-- ==== Sys2Proof/Laws/State.lean ====
section
/-! SUPPORT. One lemma per field per update of State, true by rfl and tagged simp, so that no proof unfolds a record
update. -/

namespace Sys2Proof.Machine

/-! ### storeByte -/

@[simp] theorem State.storeByte_mode (s : State) (a : Addr) (b : Byte) : (s.storeByte a b).mode = s.mode := rfl
@[simp] theorem State.storeByte_fbPtr (s : State) (a : Addr) (b : Byte) : (s.storeByte a b).fbPtr = s.fbPtr := rfl
@[simp] theorem State.storeByte_fbWidth (s : State) (a : Addr) (b : Byte) : (s.storeByte a b).fbWidth = s.fbWidth := rfl
@[simp] theorem State.storeByte_fbHeight (s : State) (a : Addr) (b : Byte) : (s.storeByte a b).fbHeight = s.fbHeight := rfl
@[simp] theorem State.storeByte_offX (s : State) (a : Addr) (b : Byte) : (s.storeByte a b).offX = s.offX := rfl
@[simp] theorem State.storeByte_offY (s : State) (a : Addr) (b : Byte) : (s.storeByte a b).offY = s.offY := rfl
@[simp] theorem State.storeByte_textPtr (s : State) (a : Addr) (b : Byte) : (s.storeByte a b).textPtr = s.textPtr := rfl
@[simp] theorem State.storeByte_palRgb (s : State) (a : Addr) (b : Byte) : (s.storeByte a b).palRgb = s.palRgb := rfl
@[simp] theorem State.storeByte_tab (s : State) (a : Addr) (b : Byte) : (s.storeByte a b).tab = s.tab := rfl
@[simp] theorem State.storeByte_lb0 (s : State) (a : Addr) (b : Byte) : (s.storeByte a b).lb0 = s.lb0 := rfl
@[simp] theorem State.storeByte_lb1 (s : State) (a : Addr) (b : Byte) : (s.storeByte a b).lb1 = s.lb1 := rfl
@[simp] theorem State.storeByte_drv (s : State) (a : Addr) (b : Byte) : (s.storeByte a b).drv = s.drv := rfl
@[simp] theorem State.storeByte_line (s : State) (a : Addr) (b : Byte) : (s.storeByte a b).line = s.line := rfl
@[simp] theorem State.storeByte_bufIdx (s : State) (a : Addr) (b : Byte) : (s.storeByte a b).bufIdx = s.bufIdx := rfl
@[simp] theorem State.storeByte_ticks (s : State) (a : Addr) (b : Byte) : (s.storeByte a b).ticks = s.ticks := rfl
@[simp] theorem State.storeByte_src (s : State) (a : Addr) (b : Byte) : (s.storeByte a b).src = s.src := rfl
@[simp] theorem State.storeByte_irqEn (s : State) (a : Addr) (b : Byte) : (s.storeByte a b).irqEn = s.irqEn := rfl
@[simp] theorem State.storeByte_irqPend (s : State) (a : Addr) (b : Byte) : (s.storeByte a b).irqPend = s.irqPend := rfl
@[simp] theorem State.storeByte_pipeEn (s : State) (a : Addr) (b : Byte) : (s.storeByte a b).pipeEn = s.pipeEn := rfl
@[simp] theorem State.storeByte_pipeCfgOk (s : State) (a : Addr) (b : Byte) : (s.storeByte a b).pipeCfgOk = s.pipeCfgOk := rfl
@[simp] theorem State.storeByte_abort (s : State) (a : Addr) (b : Byte) : (s.storeByte a b).abort = s.abort := rfl
@[simp] theorem State.storeByte_cur (s : State) (a : Addr) (b : Byte) : (s.storeByte a b).cur = s.cur := rfl
@[simp] theorem State.storeByte_pos (s : State) (a : Addr) (b : Byte) : (s.storeByte a b).pos = s.pos := rfl
@[simp] theorem State.storeByte_phase (s : State) (a : Addr) (b : Byte) : (s.storeByte a b).phase = s.phase := rfl
@[simp] theorem State.storeByte_idx (s : State) (a : Addr) (b : Byte) : (s.storeByte a b).idx = s.idx := rfl
@[simp] theorem State.storeByte_out64 (s : State) (a : Addr) (b : Byte) : (s.storeByte a b).out64 = s.out64 := rfl
@[simp] theorem State.storeByte_mem (s : State) (a : Addr) (b : Byte) : (s.storeByte a b).mem = s.mem.write a.toNat b := rfl
@[simp] theorem State.storeByte_ports (s : State) (a : Addr) (b : Byte) : (s.storeByte a b).ports = s.ports := rfl
@[simp] theorem State.storeByte_hostPend (s : State) (a : Addr) (b : Byte) : (s.storeByte a b).hostPend = s.hostPend := rfl
@[simp] theorem State.storeByte_memReads (s : State) (a : Addr) (b : Byte) : (s.storeByte a b).memReads = s.memReads := rfl
@[simp] theorem State.storeByte_sched (s : State) (a : Addr) (b : Byte) : (s.storeByte a b).sched = s.sched := rfl
@[simp] theorem State.storeByte_now (s : State) (a : Addr) (b : Byte) : (s.storeByte a b).now = s.now := rfl
@[simp] theorem State.storeByte_lb (s : State) (a : Addr) (b : Byte) (c : Bool) : (s.storeByte a b).lb c = s.lb c := rfl
@[simp] theorem State.storeByte_lbEntry (s : State) (a : Addr) (b : Byte) (c : Bool) (k : Nat) : (s.storeByte a b).lbEntry c k = s.lbEntry c k := rfl
@[simp] theorem State.storeByte_tabEntry (s : State) (a : Addr) (b : Byte) (i : Index) : (s.storeByte a b).tabEntry i = s.tabEntry i := rfl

__PROBLEM TO SOLVE__. Write out exactly the lines between the start of the entries and the line containing "s.ticks := rfl", including that line and the first one.

__EXPECTED ANSWER__.
-- ==== Sys2Proof/Laws/State.lean ====
section
/-! SUPPORT. One lemma per field per update of State, true by rfl and tagged simp, so that no proof unfolds a record
update. -/

namespace Sys2Proof.Machine

/-! ### storeByte -/

@[simp] theorem State.storeByte_mode (s : State) (a : Addr) (b : Byte) : (s.storeByte a b).mode = s.mode := rfl
@[simp] theorem State.storeByte_fbPtr (s : State) (a : Addr) (b : Byte) : (s.storeByte a b).fbPtr = s.fbPtr := rfl
@[simp] theorem State.storeByte_fbWidth (s : State) (a : Addr) (b : Byte) : (s.storeByte a b).fbWidth = s.fbWidth := rfl
@[simp] theorem State.storeByte_fbHeight (s : State) (a : Addr) (b : Byte) : (s.storeByte a b).fbHeight = s.fbHeight := rfl
@[simp] theorem State.storeByte_offX (s : State) (a : Addr) (b : Byte) : (s.storeByte a b).offX = s.offX := rfl
@[simp] theorem State.storeByte_offY (s : State) (a : Addr) (b : Byte) : (s.storeByte a b).offY = s.offY := rfl
@[simp] theorem State.storeByte_textPtr (s : State) (a : Addr) (b : Byte) : (s.storeByte a b).textPtr = s.textPtr := rfl
@[simp] theorem State.storeByte_palRgb (s : State) (a : Addr) (b : Byte) : (s.storeByte a b).palRgb = s.palRgb := rfl
@[simp] theorem State.storeByte_tab (s : State) (a : Addr) (b : Byte) : (s.storeByte a b).tab = s.tab := rfl
@[simp] theorem State.storeByte_lb0 (s : State) (a : Addr) (b : Byte) : (s.storeByte a b).lb0 = s.lb0 := rfl
@[simp] theorem State.storeByte_lb1 (s : State) (a : Addr) (b : Byte) : (s.storeByte a b).lb1 = s.lb1 := rfl
@[simp] theorem State.storeByte_drv (s : State) (a : Addr) (b : Byte) : (s.storeByte a b).drv = s.drv := rfl
@[simp] theorem State.storeByte_line (s : State) (a : Addr) (b : Byte) : (s.storeByte a b).line = s.line := rfl
@[simp] theorem State.storeByte_bufIdx (s : State) (a : Addr) (b : Byte) : (s.storeByte a b).bufIdx = s.bufIdx := rfl
@[simp] theorem State.storeByte_ticks (s : State) (a : Addr) (b : Byte) : (s.storeByte a b).ticks = s.ticks := rfl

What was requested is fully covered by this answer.